Gunner12 recommended Fenix. Take a good look at their TK10 and TK11 models. Those will give you the output you want. TK10 works best with primary cells. TK11 with an 18650 rechargeable."


----------



## Ebbe J (Jun 18, 2008)

The fenix may be better for some things, but it doesn't have the focus system, which is the important part. I was looking at the Fenix lights in the beginning, but had a chat with Paul [email protected], as I could see that he started using led flashlights, and he encouraged me to buy the Led Lenser.
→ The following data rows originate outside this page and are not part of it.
/-- A write of bytes that stand already. -/
def writeAcc (pa : Nat) (bs : List Byte) : HostAcc := { pa := pa, len := bs.length, wr := true, data := bs }

/-- The longest run of host work (R386). -/
def hostLimit (s : State) : Nat :=
  if running s then min 65536 (((getF s R.TICK_GUARD.GUARD - 1000) * 768 - 1310) / 2560 * 256) else 65536

/-- Bytes of the next run: within one channel (R386). -/
def hostLen (s : State) (a : HostAcc) : Nat := min (min a.len (hostLimit s)) (2 ^ 31 - a.pa % 2 ^ 31)

/-- The next run of a piece of host work; `host`: what host memory returns (R386). -/
def hostRun (s : State) (j : Nat) (host : List Byte) (q : HostJob) (a : HostAcc) : Run :=
  { kind := .host j a.wr, pa := a.pa, beats := ceilDiv (hostLen s a) 64, tick := tickNum s, seq := 0, core := 0, line := 0,
    cnt := 0, sem := 0, bank := 0, hinge := none,
    data := if !a.wr then [] else (if j < 16 then host else a.data).take (hostLen s a),
    part := q.part, retries := q.tries, arr := 0 }

/-- Is a run of the host work in service on a channel? -/
def hostServed (s : State) (ch j : Nat) : Bool :=
  match (getChan s ch).cur with
  | some r => r.kind == .host j true || r.kind == .host j false
  | none => false

/-- The host work that may take a channel at a byte time: its number, retries, place in the order, and next run. -/
def hostReady (s : State) (k c bt : Nat) (host : List Byte) : List (Nat × HostJob × Run) :=
  (List.range 32).filterMap fun j =>
    match getJob s j with
    | none => none
    | some q =>
      match q.todo with
      | [] => none
      | a :: _ =>
        let r := hostRun s j host q a
        if q.fault = 0 ∧ chanOf a.pa = chanKey k c ∧ !hostServed s (chanKey k c) j ∧ unplanned s k c bt (runOcc s r) then some (j, q, r)
        else none

/-- Goes one before another: a retry before every other run, else in order of acceptance (R200, R201). -/
def hostBefore (x y : Nat × HostJob × Run) : Bool :=
  (decide (0 < x.2.1.tries) && y.2.1.tries == 0) || (decide (0 < x.2.1.tries) == decide (0 < y.2.1.tries) && decide (x.2.1.order < y.2.1.order))

/-- The host run that goes first on a channel at a byte time. -/
def hostFirst (s : State) (k c bt : Nat) (host : List Byte) : Option (Nat × HostJob × Run) :=
  match hostReady s k c bt host with
  | [] => none
  | x :: l => some (l.foldl (fun b y => if hostBefore y b then y else b) x)

/-- Does a guest request accepted before a place in the order take the channel first (R200)? -/
def guestFirst (s : State) (k c bt order : Nat) : Bool :=
  s.guest.reqs.any fun q => chanOf q.addr == chanKey k c && decide (q.order < order) && unplanned s k c bt (occOf (64 * q.len))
And today I wouldn't reconsider the buy.

Kind regards,

Ebbe


----------



## Cullers (Sep 29, 2009)

There are three variables here at work on any torch;
COlour wavelength
Light intensity
Diffusion

Once these flaming torches arrive from China, I have the wavelength sorted, the light intensity is at the top of the tree so then it is down to the diffusion.


----------



## Ebbe J (Jun 18, 2008)

Did a Flying Spur earlier this week, and recorded some video where I'm using it. But it's on my mates computer. I'll try to get hold of it and post it here.

Kind regards,

Ebbe


----------



## spurgen (Aug 13, 2008)

qstix said:


> This is what was written on Candle Powers forum about the P7.
> 
> "Overpriced, quality a bit shody, and not nearly as bright as advertised. Like most companies, they measure lumen output at the emitter, instead of where it counts. Namely, out the front. The OTF numbers are accurate. Emitter ratings are always over inflated. Take the number given, and divide by 1/3 or even 1/2 to get a realistic OTF lumen rating.
> 
> Gunner12 recommended Fenix. Take a good look at their TK10 and TK11 models. Those will give you the output you want. TK10 works best with primary cells. TK11 with an 18650 rechargeable."


I read up on those forums too before buying. To be honest, what they are using torches for is completely different to swirl spotting. A lot of their criteria of what defines a good torch is not really relevant to me. Also, the lumens or brightness is not the most important thing in swirl spotting.

The video below is my comparison between the P7 and an ordinary halogen. The left side has been corrected, the right untouched (ignore the wetsanded area in the middle). The halogen is actually brighter than the P7 but the P7 picks up far more defects. More importantly it picked up hologramming on the corrected side that the halogen did not.


----------



## dooka (Aug 1, 2006)

From the horses mouth as well, I would definitely consider one now that Mr Dalton has recommended on, as he does know hos stuff, well I hope he does..

I did hear somewhere that its the focus on the torch that you want, where the P7 excels, and the Fenix excels the the in between spot and flood..

I will start another thread asking people to put up pictures of what they use and show examples..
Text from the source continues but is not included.